- Born: 1877
- Died: 1951 (aged 73–74) Philadelphia
- Known for: Archery

= Robert P. Elmer =

Robert Potter Elmer (1877 – 1951) was an American archer, author, and medical doctor.

Elmer was the leading American archer of his day. He won seven American national archery championships in 1911, 1914, 1915, 1916, 1919, 1920, and 1922. He also served as the president of the National Archery Association (NAA) from 1914 to 1920. He received the NAA's Thompson Medal of Honor in 1948.

Elmer was also a recognized expert on archery. He wrote extensively about archery, including the books "American Archery" (1917), "Archery" (1926), "The Book of the Long Bow" (1929), "Arab Archery" (Elmer & Faris, 1945), and "Target Archery" (1952). He also wrote the chapter on archery for the Encyclopædia Britannica and the definitions of archery terms for Webster's Dictionary. He also gave instruction on archery to students including Franklin D. Roosevelt and Douglas Fairbanks. In 1973, he was inducted into the Archery Hall of Fame.

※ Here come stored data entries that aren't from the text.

/-- DEVICE_DONE (R123, R131): the held RESID moves into W4, the next completion slot is assigned, and the
record is sent.  A slot that cannot be assigned yet (R153) answers ACKWAIT (log 25). -/
def toDeviceDone (s : State) (i : Nat) : Nat × State :=
  let e := own s i
  if e.ackp then (7, s)
  else if e.srv then (0, setOwn s i { e with st := 4, pos := e.residHeld.setWidth 64, lmp := 4 })
  else
    let n := ringOfEntry s e
    match freeSlot s n true with
      | none => (7, s)
      | some k =>
        let s := addTakeoverWait s i
        let e := own s i
        let e' := { e with st := 4, pos := e.residHeld.setWidth 64 }
        let s := setOwn s i { e' with cqslot := k }
        let s := takeSlot s n k (.kept i e.gen)
        let s := if twinSends s && !e.tr then updRing s n (fun r => { r with postWait := r.postWait ++ [k] }) else s
        (0, mirrorPoint s i 4 0)

/-- POSTED (R123, R126): the final record is queued at CQSLOT.  Its POSTED record follows when it is written
(R153). -/
def toPosted (s : State) (i : Nat) : Nat × State :=
  let e := own s i
  if e.ackp then (7, s)
  else
    let n := ringOfEntry s e
    let e := { e with st := 5, lmp := 5, ackp := twinSends s && !e.tr,
                      unprot := e.unprot || !twinSends s || e.tr }
    (0, updRing (setOwn s i e) n (fun r => r.setUse e.cqslot (some (.fin i e.gen (e.record .final)))))

/-- The fence-log record of the entry's mutating word has been written (R40). -/
def flogWritten (s : State) (i : Nat) : Bool :=
  match (xctx s i).cur with
  | some wx => wx.flogged
  | none => false

/-- MSTEP's transition of entry `i` to `t` (R117, R123): the result code and the state.  The mutating word of a fenced
exchange goes to ISSUED only after its fence-log record has been written (R40), and no transition is made while the
block is frozen (R173, R503).  DESIGN CHOICE (log 67): the target that retires an SRV entry from DEVICE_DONE is FREE
or RETIRED, 0 or 6. -/
def mstepTo (s : State) (i t : Nat) : Nat × State :=
  let e := own s i
  if frozen s && !e.srv then (2, s)
  else match e.st.toNat, t with
  | 1, 2 => (0, setOwn s i { e with st := 2 })
  | 2, 3 =>
    if e.fenced && decide (e.fseq ≠ 0) && !e.fs then
      if e.ackp || !flogWritten s i then (2, s)
      else (0, mirrorPoint (setOwn (markPlaced s i) i { e with st := 3, fs := true }) i 3 e.fseq)
    else if e.lmp = 1 then (0, mirrorPoint (setOwn (markPlaced s i) i { e with st := 3 }) i 3 0)
    else (0, setOwn (markPlaced s i) i { e with st := 3 })
  | 3, 3 => (0, s)
  | 3, 2 => (0, setOwn (markPlaced s i) i { e with st := 2 })
  | 1, 4 => toDeviceDone s i
  | 2, 4 => toDeviceDone s i
  | 3, 4 => toDeviceDone s i
  | 4, 5 => if e.srv then (2, s) else toPosted s i
  | 5, 6 => if e.ackp then (7, s) else (0, retireOwn s i)
  | 4, 0 => if e.srv then (0, retireOwn s i) else (2, s)
  | 4, 6 => if e.srv then (0, retireOwn s i) else (2, s)
  | _, _ => (2, s)

/-! The scan engine (R132, R133). -/

/-- The predicate of MSCAN on one entry: state, ring, berth, RB and FENCED. -/
def scanMatch (q : W64) (st : BitVec 3) (rg b : BitVec 16) (rb fenced : Bool) : Bool :=
  q.getLsbD (56 + st.toNat) && decide (st.toNat < 7) &&
    (!q.getLsbD 55 || decide (rg = q.extractLsb' 32 16)) &&
    (!q.getLsbD 54 || decide (b = q.extractLsb' 16 16)) &&
    (!q.getLsbD 53 || rb) && (!q.getLsbD 52 || fenced)

/-- Entry `i` of the scanned partition: its handle when it matches. -/
def scanEntry (s : State) (q : W64) (i : Nat) : Option W64 :=
  if q.getLsbD 63 then
    let m := mirr s i
    if scanMatch q (m.m0.extractLsb' 61 3) (m.m0.extractLsb' 16 16) (m.m1.extractLsb' 48 16) false
        (m.m1.getLsbD 15) then
      some (s.hbr.tnum ++ BitVec.ofNat 19 i ++ m.m0.extractLsb' 32 29)
    else none
  else
    let e := own s i
    if scanMatch q e.st e.ring e.berth e.rb e.fenced then some (handleOf s i) else none

/-- How a scan stops: at N, at the limit, for an event, on a cask address, or at a
watchpoint. -/
inductive ScanEnd where
  | atN
  | limit
  | event
  | fault (a : W64)
  | hit (c : Access)
deriving DecidableEq, Repr

/-- An address in the caller's cask (R314): its word index. -/
def caskIdx (p : Nat) (a : W64) : Option Nat :=
  if a.extractLsb' 16 48 = 0 then some (p * 8192 + (a.extractLsb' 3 13).toNat) else none

/-- The scan from index `i` with `cnt` handles written, limit `lim` and at most `left` entries before an
event; `fuel` is at least the entries to examine.  `base` is the last restart point and `k` the entries examined
since: every fourth entry is one, and a fault leaves what stood there (R344, R346). -/
def scanLoop (p : Nat) (pc : BitVec 18) (q a : W64) (lim : Nat) :
    Nat → State → Nat → Nat → Option Nat → State × Nat × Nat → Nat → State × Nat × Nat × ScanEnd
  | 0, s, i, cnt, _, _, _ => (s, i, cnt, .atN)
  | fuel + 1, s, i, cnt, left, base, k =>
    if s.blk.build.entries ≤ i then (s, i, cnt, .atN)
    else if cnt = lim then (s, i, cnt, .limit)
    else if left = some 0 then (s, i, cnt, .event)
    else
      let left' := left.map (· - 1)
      let base := if k = 4 then (s, i, cnt) else base
      let k := if k = 4 then 0 else k
      match scanEntry s q i with
      | none => scanLoop p pc q a lim fuel s (i + 1) cnt left' base (k + 1)
      | some h =>
        let ad := a + BitVec.ofNat 64 (8 * cnt)
        match caskIdx p ad with
        | none => (base.1, base.2.1, base.2.2, .fault ad)
        | some w =>
          let c : Access := ⟨ad, 8, true, h⟩
          match watch s p pc c with
          | (_, true) => (base.1, base.2.1, base.2.2, .hit c)
          | (s, false) =>
            scanLoop p pc q a lim fuel (pendStore s p ⟨false, w, ⟨h, 6⟩⟩) (i + 1) (cnt + 1) left' base
              (k + 1)

/-- CX of MSCAN (R133). -/
def scanCx (i cnt : Nat) : W64 :=
  (4 : BitVec 4) ++ (0 : BitVec 9) ++ BitVec.ofNat 19 i ++ (0 : BitVec 18) ++ BitVec.ofNat 14 cnt

/-! The Gleaner (R174 to R177). -/

/-- The own entry that the Gleaner fills from mirror entry `m` (R175, R176). -/
def Own.glean (e : Own) (m : Mir) : Own :=
  let kind : BitVec 3 := m.m0.extractLsb' 61 3
  let fenced := m.m1.getLsbD 15
  let fseq : W32 := m.m3.extractLsb' 32 32
  let b : Own := { gen := e.gen, ring := m.m0.extractLsb' 16 16, xtag := m.m0.extractLsb' 0 16,
                   berth := m.m1.extractLsb' 48 16, sslot := m.m1.extractLsb' 32 16,
                   wait := m.m1.extractLsb' 16 16, fenced := fenced, redriven := true, tr := true,
                   unprot := true }
  if kind = 4 then
    { b with st := 4, lmp := 4, cqslot := m.m3.extractLsb' 48 16, status := m.m3.extractLsb' 40 8,
             path := m.m3.extractLsb' 38 2, dsv := m.m3.getLsbD 37, dstat := m.m3.extractLsb' 22 15,
             xfer := m.m2.extractLsb' 32 32, pos := (m.m2.extractLsb' 0 32).setWidth 64,
             residHeld := m.m2.extractLsb' 0 32, lastw := m.m1.extractLsb' 0 12 }
  else
    let b := { b with prog := m.m2.extractLsb' 4 60, curw := m.m2.extractLsb' 4 60, pos := BitVec.allOnes 64 }
    if kind = 3 ∧ fenced = true ∧ fseq ≠ 0 then
      { b with st := 3, lmp := 3, fs := true, fseq := fseq, path := m.m3.extractLsb' 30 2, lastw := m.m1.extractLsb' 0 12 }
    else { b with st := 1, lmp := 1 }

Elmer received his undergraduate degree from Princeton University and a medical degree from the University of Pennsylvania Medical School. He practiced medicine as a doctor for 47 years. He died in 1951 at age 73. His collection of archery papers, including coorespondence, photographs, and scrapbooks, are held at the Princeton University Library, Manuscripts Division.